◆ What this task involves ◆
Please write out, exactly as given, every line of the entries below up to and including the line with "s.poison := rfl".

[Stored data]
____

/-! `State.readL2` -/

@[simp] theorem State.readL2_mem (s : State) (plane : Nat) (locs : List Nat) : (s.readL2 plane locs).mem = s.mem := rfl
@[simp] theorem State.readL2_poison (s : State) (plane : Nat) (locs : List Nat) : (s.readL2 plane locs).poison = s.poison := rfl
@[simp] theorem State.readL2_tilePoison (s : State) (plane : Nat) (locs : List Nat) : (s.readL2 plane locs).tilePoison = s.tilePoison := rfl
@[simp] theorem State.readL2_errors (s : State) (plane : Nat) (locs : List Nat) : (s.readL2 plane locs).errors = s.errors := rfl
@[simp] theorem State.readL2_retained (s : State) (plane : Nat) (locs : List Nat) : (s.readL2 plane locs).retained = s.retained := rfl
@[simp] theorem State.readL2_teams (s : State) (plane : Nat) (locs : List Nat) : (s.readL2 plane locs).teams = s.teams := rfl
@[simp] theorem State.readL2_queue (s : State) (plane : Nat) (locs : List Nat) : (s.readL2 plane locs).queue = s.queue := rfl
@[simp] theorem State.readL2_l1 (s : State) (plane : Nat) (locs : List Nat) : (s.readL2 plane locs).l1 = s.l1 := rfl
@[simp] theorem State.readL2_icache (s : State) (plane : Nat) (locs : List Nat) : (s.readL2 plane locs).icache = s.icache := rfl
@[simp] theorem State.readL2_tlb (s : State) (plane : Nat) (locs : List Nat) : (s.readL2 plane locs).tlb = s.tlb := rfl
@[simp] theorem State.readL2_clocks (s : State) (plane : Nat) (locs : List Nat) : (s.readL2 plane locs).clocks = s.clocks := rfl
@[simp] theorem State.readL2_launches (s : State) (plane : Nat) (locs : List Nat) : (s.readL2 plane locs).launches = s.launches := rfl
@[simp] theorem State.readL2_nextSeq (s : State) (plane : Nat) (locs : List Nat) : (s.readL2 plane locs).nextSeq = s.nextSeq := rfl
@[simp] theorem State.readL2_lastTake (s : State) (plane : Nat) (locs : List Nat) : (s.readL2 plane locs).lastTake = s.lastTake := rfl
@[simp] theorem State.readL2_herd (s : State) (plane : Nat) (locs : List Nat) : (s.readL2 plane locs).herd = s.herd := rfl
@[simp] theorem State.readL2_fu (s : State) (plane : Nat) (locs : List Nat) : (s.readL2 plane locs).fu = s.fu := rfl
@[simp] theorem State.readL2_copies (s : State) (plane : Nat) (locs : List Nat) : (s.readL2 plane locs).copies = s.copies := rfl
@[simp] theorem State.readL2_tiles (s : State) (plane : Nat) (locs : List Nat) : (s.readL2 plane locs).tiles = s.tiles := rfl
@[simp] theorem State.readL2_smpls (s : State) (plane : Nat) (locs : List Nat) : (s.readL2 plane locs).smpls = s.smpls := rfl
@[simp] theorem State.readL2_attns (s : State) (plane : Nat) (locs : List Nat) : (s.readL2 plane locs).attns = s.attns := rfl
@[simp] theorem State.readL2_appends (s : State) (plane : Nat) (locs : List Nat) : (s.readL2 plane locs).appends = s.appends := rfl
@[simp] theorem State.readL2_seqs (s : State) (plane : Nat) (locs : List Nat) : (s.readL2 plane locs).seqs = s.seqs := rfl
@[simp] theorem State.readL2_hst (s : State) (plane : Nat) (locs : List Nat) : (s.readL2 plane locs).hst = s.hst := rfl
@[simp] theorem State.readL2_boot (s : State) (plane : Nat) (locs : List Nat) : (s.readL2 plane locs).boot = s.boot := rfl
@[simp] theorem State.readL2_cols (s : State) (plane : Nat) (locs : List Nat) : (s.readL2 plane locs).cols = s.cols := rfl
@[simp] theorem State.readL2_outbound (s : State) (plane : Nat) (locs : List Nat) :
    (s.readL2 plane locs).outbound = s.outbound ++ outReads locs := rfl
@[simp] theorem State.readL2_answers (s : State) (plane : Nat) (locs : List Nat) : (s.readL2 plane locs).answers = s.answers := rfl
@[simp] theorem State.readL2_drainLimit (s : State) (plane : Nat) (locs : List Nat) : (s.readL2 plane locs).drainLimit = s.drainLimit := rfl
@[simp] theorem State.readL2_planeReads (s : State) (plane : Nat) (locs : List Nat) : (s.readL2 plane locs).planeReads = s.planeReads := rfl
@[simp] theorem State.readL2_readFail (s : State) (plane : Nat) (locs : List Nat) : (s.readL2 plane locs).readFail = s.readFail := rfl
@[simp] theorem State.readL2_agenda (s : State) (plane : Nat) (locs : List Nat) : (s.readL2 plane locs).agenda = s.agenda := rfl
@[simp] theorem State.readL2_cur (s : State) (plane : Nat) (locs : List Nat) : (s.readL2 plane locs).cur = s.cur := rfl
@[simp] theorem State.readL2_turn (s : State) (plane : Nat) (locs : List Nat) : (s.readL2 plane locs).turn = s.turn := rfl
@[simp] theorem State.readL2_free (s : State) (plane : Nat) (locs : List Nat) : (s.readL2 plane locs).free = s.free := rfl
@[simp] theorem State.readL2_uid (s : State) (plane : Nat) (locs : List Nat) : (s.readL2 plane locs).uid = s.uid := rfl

____

◆ Output for this task ◆
/-! `State.readL2` -/

@[simp] theorem State.readL2_mem (s : State) (plane : Nat) (locs : List Nat) : (s.readL2 plane locs).mem = s.mem := rfl
@[simp] theorem State.readL2_poison (s : State) (plane : Nat) (locs : List Nat) : (s.readL2 plane locs).poison = s.poison := rfl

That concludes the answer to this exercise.